In this blog post, we will explore the performance benchmarks of all 3 Claude models. We will also learn about the new Python API that supports simple, asynchronous, and streaming response generation, along with its improved vision capabilities.
Claude 3 represents an important advance in the field of artificial intelligence technology. It outperforms state-of-the-art language models on several evaluation benchmarks, including MMLU, GPQA, and GSM8K, demonstrating near-human levels of comprehension and fluency on complex tasks.

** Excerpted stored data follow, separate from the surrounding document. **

-- ==== Sys2Proof/Machine/Feedback.lean ====
section
/-!
DEFINITION. Feedback channels (09_feedback_and_current_sensing, R269 to R291): counting, index, speed, serial frames, reset.
A command for a change of levels stands for the tick of the first sample at the new levels, behind the synchroniser, and says how many
more samples show them (R271).
-/

namespace Sys2Proof.Machine

def State.fbs (s : State) (n : Nat) : FbSt := s.fb.get n {}
def State.setFbs (s : State) (n : Nat) (v : FbSt) : State := { s with fb := s.fb.set n v {} }

/-- FB.CFG.MODE (Table 09.1): 0 off, 1 quadrature, 2 Hall, 3 SSI, 4 Karsel; reserved codes are undefined (R269). -/
def State.fbMode (s : State) (n : Nat) : Nat := s.fld F.FB_CFG_MODE n
def State.fbSerial (s : State) (n : Nat) : Bool := s.fbMode n == 3 || s.fbMode n == 4
def State.fbInv (s : State) (n : Nat) : Bool := s.bit F.FB_CFG_INV_DIR n
def State.cprCh (s : State) (n : Nat) : Nat := s.fld F.FB_CFG_CPR_CH n
def State.periodTc (s : State) : Nat := max 1 (s.fld F.SYS_PERIOD_TC)

/-! ### Changes of the count (R272, R276, R281) -/

/-- A change of the count that is not one of R281's: the count alone, with what watches it. -/
def State.moveCount (s : State) (n : Nat) (dc : Int) (t : Nat) : State :=
  let c := s.fbs n
  let cNew := uint 32 (c.count + dc)
  (s.setFbs n { c with count := cNew, sum := c.sum + dc }).compareUnits n c.count cNew t

/-- DIR after a change, and its event (R281). -/
def State.noteDir (s : State) (n : Nat) (dc : Int) (t : Nat) : State :=
  let c := s.fbs n
  let neg := decide (dc < 0)
  let s1 := s.setFbs n { c with dir := neg, dirKnown := true }
  if c.dirKnown && c.dir != neg then s1.raiseAt t K.DIR_CHANGE n c.count 1 else s1

/-- A count change `dc ≠ 0` of the sensor, stamped `t` (R272, R276, R278, R281). -/
def State.countChange (s : State) (n : Nat) (dc : Int) (t : Nat) : State :=
  if dc = 0 then s
  else
    let cpr := s.cprCh n
    let s1 := s.moveCount n dc t
    let c := s1.fbs n
    let s2 := s1.setFbs n { c with
      cm := if cpr = 0 then c.cm else (((c.cm : Int) + dc) % cpr).toNat
      e0 := c.e1, e1 := some (t, dc), net := c.net + dc, ageFrom := some t }
    s2.noteDir n dc t

/-! ### Quadrature (R273) and Hall (R274) -/

/-- The quadrature state of Table 09.2. -/
def quadState (a b : Bool) : Nat := if a then (if b then 2 else 1) else (if b then 3 else 0)

/-- Bit `i` of the accepted levels. -/
def FbSt.lvl (c : FbSt) (i : Nat) : Bool := c.levels.testBit i

/-- A new level that holds for `held` samples beyond its first is accepted (R271). While RESET_N is low, and while the channel is fenced,
inputs are ignored (R45, R61). -/
def State.accepts (s : State) (n held : Nat) : Bool :=
  decide (s.fld F.FB_CFG_FILTER n ≤ held) && !s.boot.resetLow && !s.fenced (.fb n)

/-- The quadrature state goes on by `d` modulo 4 (R273). -/
def State.quadStep (s : State) (n d : Nat) : State :=
  let c := s.fbs n
  if d = 0 then s
  else if d = 2 then
    let q := satNat 0xFFFF c.quadErr (c.sat.testBit 0)
    (s.setFbs n { c with quadErr := q.1, sat := if q.2 then c.sat ||| 1 else c.sat }).raise K.QUAD_ERROR n c.count 1
  else s.countChange n (if (d == 1) != s.fbInv n then 1 else -1) s.now

/-- The sector of a valid Hall state (Table 09.3). -/
def hallSector (h : Nat) : Option Nat :=
  match h with
  | 1 => some 0 | 3 => some 1 | 2 => some 2 | 6 => some 3 | 4 => some 4 | 5 => some 5 | _ => none

/-- The sector used, with INV_DIR (R274). -/
def State.hallUsed (s : State) (n h : Nat) : Option Nat :=
  (hallSector h).map fun x => if s.fbInv n then (6 - x) % 6 else x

The Claude 3 models come in three variants: Haiku, sonnet and opuseach with their unique capabilities and strengths.
- haiku It is the fastest and most cost-effective model, capable of reading and processing information-dense research articles in less than three seconds.
- Sonnet It is 2x faster than Claude 2 and 2.1, excelling at tasks that require quick responses, such as knowledge retrieval or sales automation.
- Opus It offers similar speeds to Claude 2 and 2.1 but with much higher intelligence levels.
According to the table below, Claude 3 Opus outperformed GPT-4 and Gemini Ultra in all LLM benchmarks, making it the new leader in the ai world.
table of claudius 3
One of the significant improvements to the Claude 3 models is their strong vision capabilities. They can process various visual formats, including photographs, charts, graphs, and technical diagrams.
table of claudius 3
You can start using the latest model by going to https://www.anthropic.com/claude and create a new account. It's pretty simple compared to the OpenAI playing field.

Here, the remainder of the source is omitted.